Here the Generated Quantities block predicts future states based on previous states (python normal_rng(u_pred[N+i-1], s_u)), then generates observations from those states (python normal_rng(u_pred[N+i], s_x)).

We can run the model with this code:

data_feed = {
    'X': df['#Passengers'].values.astype(float),  # Ensure data is float
    'N': df.shape[0],
    'pred_num': 12
}
posterior = stan.build(stan_code, data=data_feed, random_seed=RANDOM_SEED)
fit = posterior.sample(num_chains=4, num_samples=1000)

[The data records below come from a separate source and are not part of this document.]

-- ==== Sys2Proof/Proofs/Sequencer.lean ====
section
/-!
The sequencer (R106 to R112, R126, R127). A quiet core dispatches what it fetches at once; LOOP and CHAIN wait at the head of the stream
for the instructions they cover; a long-running instruction starts as its engine takes it.
-/

namespace Sys2Proof.Machine

/-! ### Fetch and dispatch on a quiet core -/

/-- A core with a fetched instruction alone in its stream. -/
def Core.push (k : Core) (op : Nat) (w : IFields) : Core :=
  { k with stream := [{ op := op, w := w, off := k.nextOff }], nextOff := k.nextOff + 1 }

/-- An instruction at the head of the stream of a core that had none. -/
def State.pushed (s : State) (c op : Nat) (w : IFields) : State := s.modCore c (·.push op w)

/-- One dispatch of the pump. -/
theorem State.pumpN_succ {s : State} {c n : Nat} {it : SItem} {rest : List SItem} (hf : (s.core c).fetching = true)
    (he : (s.core c).ended = false) (hh : (s.core c).hold = .none) (hst : (s.core c).stream = it :: rest) :
    State.pumpN (n + 1) s c =
      if (s.dispatchHead c it rest).2 then State.pumpN n (s.dispatchHead c it rest).1 c else (s.dispatchHead c it rest).1 := by
  rw [State.pumpN]
  simp only [hf, he, hh, hst, Bool.not_true, Bool.or_self, Bool.false_eq_true, if_false]
  rcases s.dispatchHead c it rest with ⟨t, b⟩
  cases b <;> rfl

theorem State.fetch_pushed {s : State} {c op : Nat} {w : IFields} (hq : (s.core c).quiet = true) :
    s.fetch c op w = .next (((s.pushed c op w).pump c).completed c) := by
  obtain ⟨hf, hend, hst, -⟩ := (Core.quiet_iff _).1 hq
  unfold State.fetch State.pushed
  simp only [hend, hf, Bool.not_true, Bool.or_self, Bool.false_eq_true, if_false]
  rw [State.modCore_congr (g := (·.push op w)) (by rw [hst, List.nil_append]; rfl)]

/-- What the sequencer makes of the instruction that a quiet core fetches, where it leaves nothing more to dispatch. -/
theorem State.fetch_dispatch {s t : State} {c op : Nat} {w : IFields} {b : Bool} (hq : (s.core c).quiet = true)
    (hd : (s.pushed c op w).dispatchHead c { op := op, w := w, off := (s.core c).nextOff } [] = (t, b))
    (ht : (t.core c).stream = []) : s.fetch c op w = .next (t.modCore c Core.arrive) := by
  obtain ⟨hf, hend, -, hh, -⟩ := (Core.quiet_iff _).1 hq
  have hpump : (s.pushed c op w).pump c = t := by
    unfold State.pump
    rw [State.pumpN_succ (by simp [State.pushed, Core.push, hf]) (by simp [State.pushed, Core.push, hend]) (by simp [State.pushed, Core.push, hh])
      (it := { op := op, w := w, off := (s.core c).nextOff }) (rest := []) (by simp [State.pushed, Core.push]), hd]
    cases b
    · rfl
    · exact State.pumpN_nil ht
  rw [State.fetch_pushed hq, hpump, State.completed, State.pump_nil (by simp [Core.arrive, ht])]

/-- The core with the offset of its next instruction taken. -/
def Core.took (k : Core) : Core := { k with nextOff := k.nextOff + 1 }

theorem State.pushed_pop {s : State} {c op : Nat} {w : IFields} (hq : (s.core c).quiet = true) (f : Core → Core) :
    (s.pushed c op w).modCore c (fun k => f { k with stream := [], hold := .none }) = s.modCore c fun k => f k.took := by
  obtain ⟨-, -, hst, hh, -⟩ := (Core.quiet_iff _).1 hq
  rw [State.pushed, State.modCore_modCore]
  refine State.modCore_congr (congrArg f ?_)
  cases hk : s.core c
  simp_all [Core.took, Core.push]

/-- An instruction that a quiet core has fetched leaves its stream again. -/
theorem State.pushed_popped {s : State} {c op : Nat} {w : IFields} (hq : (s.core c).quiet = true) :
    (s.pushed c op w).modCore c (fun k => { k with stream := [], hold := .none }) = s.modCore c Core.took := State.pushed_pop hq id

theorem Core.took_of_quiet {k : Core} (hq : k.quiet = true) : k.took.stream = [] ∧ k.took.baraWait = [] := by
  obtain ⟨-, -, hst, -, -, -, -, hb⟩ := (Core.quiet_iff _).1 hq
  exact ⟨hst, hb⟩

theorem State.modCore_arrive {s : State} {c : Nat} (f : Core → Core) (h : (f (s.core c)).baraWait = []) :
    (s.modCore c f).modCore c Core.arrive = s.modCore c f := by
  rw [State.modCore_modCore]
  exact State.modCore_congr (Core.arrive_nil h)

/-- An instruction that the sequencer completes at once, with an effect on its core alone. -/
theorem State.fetch_took {s : State} {c op : Nat} {w : IFields} {b : Bool} (f : Core → Core) (hq : (s.core c).quiet = true)
    (hd : (s.pushed c op w).dispatchHead c { op := op, w := w, off := (s.core c).nextOff } [] =
      ((s.pushed c op w).modCore c fun k => f { k with stream := [], hold := .none }, b))
    (hf : (f (s.core c).took).stream = [] ∧ (f (s.core c).took).baraWait = []) :
    s.fetch c op w = .next (s.modCore c fun k => f k.took) := by
  rw [State.pushed_pop hq] at hd
  rw [State.fetch_dispatch hq hd (by rw [State.modCore_core]; exact hf.1), State.modCore_arrive _ hf.2]

/-- An instruction that waits at the head of the stream. -/
theorem State.fetch_waits {s : State} {c op : Nat} {w : IFields} (hq : (s.core c).quiet = true)
    (hd : ∀ t : State, t.dispatchHead c { op := op, w := w, off := (s.core c).nextOff } [] = (t, false)) :
    s.fetch c op w = .next (s.pushed c op w) := by
  obtain ⟨hf, hend, -, hh, -, -, -, hb⟩ := (Core.quiet_iff _).1 hq
  have hpump : (s.pushed c op w).pump c = s.pushed c op w := by
    unfold State.pump
    rw [State.pumpN_succ (by simp [State.pushed, Core.push, hf]) (by simp [State.pushed, Core.push, hend]) (by simp [State.pushed, Core.push, hh])
      (it := { op := op, w := w, off := (s.core c).nextOff }) (rest := []) (by simp [State.pushed, Core.push]), hd]
    rfl
  have harrive : (s.pushed c op w).modCore c Core.arrive = s.pushed c op w := State.modCore_arrive _ hb
  rw [State.fetch_pushed hq, hpump, State.completed, harrive, hpump]

/-! ### What the sequencer does with each instruction, nothing else queued -/

section
variable {s : State} {c : Nat}

theorem State.pushed_queues (hq : (s.core c).quiet = true) (op : Nat) (w : IFields) : let k := (s.pushed c op w).core c
    k.qCube = [] ∧ k.qVec = [] ∧ k.qMove = [] ∧ k.qGather = [] ∧ k.watch = [] ∧ k.ended = false ∧ k.baraWait = [] := by
  obtain ⟨-, hend, -, -, ⟨q1, q2, q3, q4⟩, -, hw, hb⟩ := (Core.quiet_iff _).1 hq
  simp [State.pushed, Core.push, q1, q2, q3, q4, hw, hb, hend]

theorem State.pushed_queue (hq : (s.core c).quiet = true) (op : Nat) (w : IFields) (e : Engine) :
    ((s.pushed c op w).core c).queue e = [] := by
  obtain ⟨q1, q2, q3, q4, -⟩ := State.pushed_queues hq op w
  cases e with
  | cube => exact q1
  | vec => exact q2
  | move => exact q3
  | gather => exact q4

theorem State.pushed_items (hq : (s.core c).quiet = true) (op : Nat) (w : IFields) : ((s.pushed c op w).core c).items = [] := by
  obtain ⟨q1, q2, q3, q4, -⟩ := State.pushed_queues hq op w
  simp only [Core.items, q1, q2, q3, q4, List.append_nil]

end

theorem Core.arrive_idle {k : Core} (b : Nat × Bool × Nat) (hi : k.items = []) (hb : k.baraWait = []) :
    ({ k with baraWait := k.baraWait ++ [b] } : Core).arrive = { k with arrived := k.arrived ++ [(b.1, b.2.1)] } := by
  have hitems : ∀ l, ({ k with baraWait := l } : Core).items = [] := fun _ => hi
  simp [Core.arrive, hitems, hb]

theorem Core.overwrite_nil {k : Core} (h : k.watch = []) (n : Nat) (l : List Nat) : k.overwrite n l = k := by
  cases k
  simp only at h
  subst h
  rfl

/-! ### RDREG -/

theorem State.coreReg_pushed (s : State) (c op : Nat) (w : IFields) (off : Nat) : (s.pushed c op w).coreReg c off = s.coreReg c off := by
  simp only [State.coreReg, State.pushed, State.modCore_core]
  rfl

theorem State.pushed_tickCore (s : State) (c op : Nat) (w : IFields) : (s.pushed c op w).tickCore c = (s.tickCore c).pushed c op w := by
  have h : (s.pushed c op w).modCore c (fun k => { k with cycles := (k.cycles + (Config.freeCycles s.free).toNat) % 2 ^ 64 }) =
      (s.modCore c fun k => { k with cycles := (k.cycles + (Config.freeCycles s.free).toNat) % 2 ^ 64 }).pushed c op w := by
    simp only [State.pushed, State.modCore_modCore]
    rfl
  exact congrArg State.draw h

/-- RDREG reads the registers of a core as they stand, or of CYCLE_CNT after some cycles. -/
theorem State.fetch_rdreg {s s1 : State} {c : Nat} {w : IFields} (hq : (s.core c).quiet = true)
    (h1 : s1 = if bits w.aux.toNat 11 0 = 0x020 then s.tickCore c else s) :
    s.fetch c 0x07 w = .next { s1.modCore c Core.took with
      mem := (s.storeElems c (opnd w.dest) 0 [(s1.coreReg c (bits w.aux.toNat 11 0) % 2 ^ 32, false),
        (s1.coreReg c (bits w.aux.toNat 11 0) / 2 ^ 32, false)]).mem } := by
  have hmem : s1.mem = s.mem := by rw [h1]; split <;> rfl
  have hq1 : (s1.core c).quiet = true := by
    rw [h1]
    split
    · rw [State.tickCore, State.draw, State.core, State.modCore_cores, lookD_put_self]; exact hq
    · exact hq
  obtain ⟨-, -, -, -, -, -, hw, hb⟩ := (Core.quiet_iff _).1 hq1
  have htook := Core.took_of_quiet hq1
  generalize hx : s1.coreReg c (bits w.aux.toNat 11 0) = x
  have hpushed : (if bits w.aux.toNat 11 0 = 0x020 then (s.pushed c 0x07 w).tickCore c else s.pushed c 0x07 w) = s1.pushed c 0x07 w := by
    rw [h1]
    split
    · exact State.pushed_tickCore ..
    · rfl
  obtain ⟨t, ht⟩ : ∃ t, t = (s1.modCore c Core.took).storeElems c (opnd w.dest) 0 [(x % 2 ^ 32, false), (x / 2 ^ 32, false)] := ⟨_, rfl⟩
  have hcore : t.core c = (s1.core c).took := by rw [ht]; exact State.modCore_core ..
  have hself : ∀ f : Core → Core, f (t.core c) = t.core c → t.modCore c f = t := by
    intro f hf
    have hput : put t.cores c (t.core c) = t.cores := by rw [hcore, ht]; exact put_put ..
    simp only [State.modCore, hf, hput]
  have hd : (s.pushed c 0x07 w).dispatchHead c { op := 0x07, w := w, off := (s.core c).nextOff } [] = (t, true) := by
    have hnone : ((s.pushed c 0x07 w).core c).items.any (fun q => conflicts (unitsRW q.op q.w) ([], (opnd w.dest).granules)) = false := by
      rw [State.pushed_items hq]; rfl
    unfold State.dispatchHead
    simp only [addTerms_nil, hpushed]
    rw [if_neg (Bool.eq_false_iff.mp hnone)]
    simp only [State.coreReg_pushed, hx]
    rw [State.pushed_popped hq1, ← ht]
    exact congrArg (·, true) (hself _ (Core.overwrite_nil (by rw [hcore]; exact hw) _ _))
  rw [State.fetch_dispatch hq hd (by rw [hcore]; exact htook.1), hself _ (Core.arrive_nil (by rw [hcore]; exact htook.2)), ht]
  simp only [State.storeElems, State.spStore, State.onMem, State.modCore_mem, hmem]

/-! ### The obligation -/

@[simp] theorem State.modTask_cores (s : State) (id : Nat) (f : Task → Task) : (s.modTask id f).cores = s.cores := by
  unfold State.modTask; split <;> rfl

@[simp] theorem State.clusterDone_cores (s : State) (cd : Nat) : (s.clusterDone cd).cores = s.cores := by
  unfold State.clusterDone
  split
  · rfl
  · split
    · rfl
    · dsimp only
      split
      · rw [State.emit_cores, State.modTask_cores, State.modCluster_cores]
      · rfl

/-- END on a quiet core: a kernel boundary, and the report to the dispatcher (R109, R133). -/
theorem State.fetch_end {s : State} {c : Nat} {w : IFields} (hq : (s.core c).quiet = true) :
    s.fetch c 0x01 w = .next ((s.modCore c fun k => k.took.halt.boundary).clusterDone (cdOf c)) := by
  generalize ht : (s.modCore c fun k => k.took.halt.boundary).clusterDone (cdOf c) = t
  have hcores : t.cores = put s.cores c (s.core c).took.halt.boundary := by rw [← ht, State.clusterDone_cores]; rfl
  have hcore : t.core c = (s.core c).took.halt.boundary := by rw [State.core, hcores, lookD_put_self]
  have hcalm := Core.halt_calm (s.core c).took
  have hidle : ((s.pushed c 0x01 w).core c).idle = true := by rw [Core.idle, State.pushed_items hq]; rfl
  have hd : (s.pushed c 0x01 w).dispatchHead c { op := 0x01, w := w, off := (s.core c).nextOff } [] = (t, false) := by
    refine (if_pos hidle).trans ?_
    simp only [State.pushed_popped hq, State.endKernel, State.modCore_modCore, ← ht]
  rw [State.fetch_dispatch hq hd (by rw [hcore]; exact hcalm.1)]
  congr 1
  simp only [State.modCore, hcore, Core.arrive_nil hcalm.2, hcores, put_put]
  rw [← hcores]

And then plot the fit and the predictions like so:

parameters = fit.to_frame()
u_columns = [col for col in parameters.columns if col.startswith('u.')]
u_pred_columns = [col for col in parameters.columns if col.startswith('u_pred.')]
u_mean = parameters[u_columns].mean().values
u_pred_mean = parameters[u_pred_columns].mean().values

pred_num = 12
last_date = df['Month'].iloc[-1]
future_months = pd.date_range(start=last_date, periods=pred_num + 1, freq='MS')[1:]

extended_df = df.copy()
future_df = pd.DataFrame({'Month': future_months})
extended_df = pd.concat([extended_df, future_df])

extended_df['fitted'] = np.concatenate([u_mean, np.repeat(np.nan, pred_num)])
extended_df['predicted'] = np.concatenate([np.repeat(np.nan, len(df)), u_pred_mean[-pred_num:]])

plt.figure(figsize=(30, 10))
plt.plot(extended_df['Month'], extended_df['#Passengers'], label='Observed', color='blue')
plt.plot(extended_df['Month'], extended_df['fitted'], label='Fitted', color='red', linestyle='--')
plt.plot(extended_df['Month'], extended_df['predicted'], label='Predicted', color='green', linestyle='--')
plt.title('Air Passengers: Observed, Fitted, and Predicted')
plt.xlabel('Date')
plt.ylabel('Number of Passengers')
plt.legend()
plt.grid(True)
plt.show()

Air Passengers predictions.

So, even though our model has a good in-sample fit, the out of sample predictions are very poor! We’ll have to do something about that!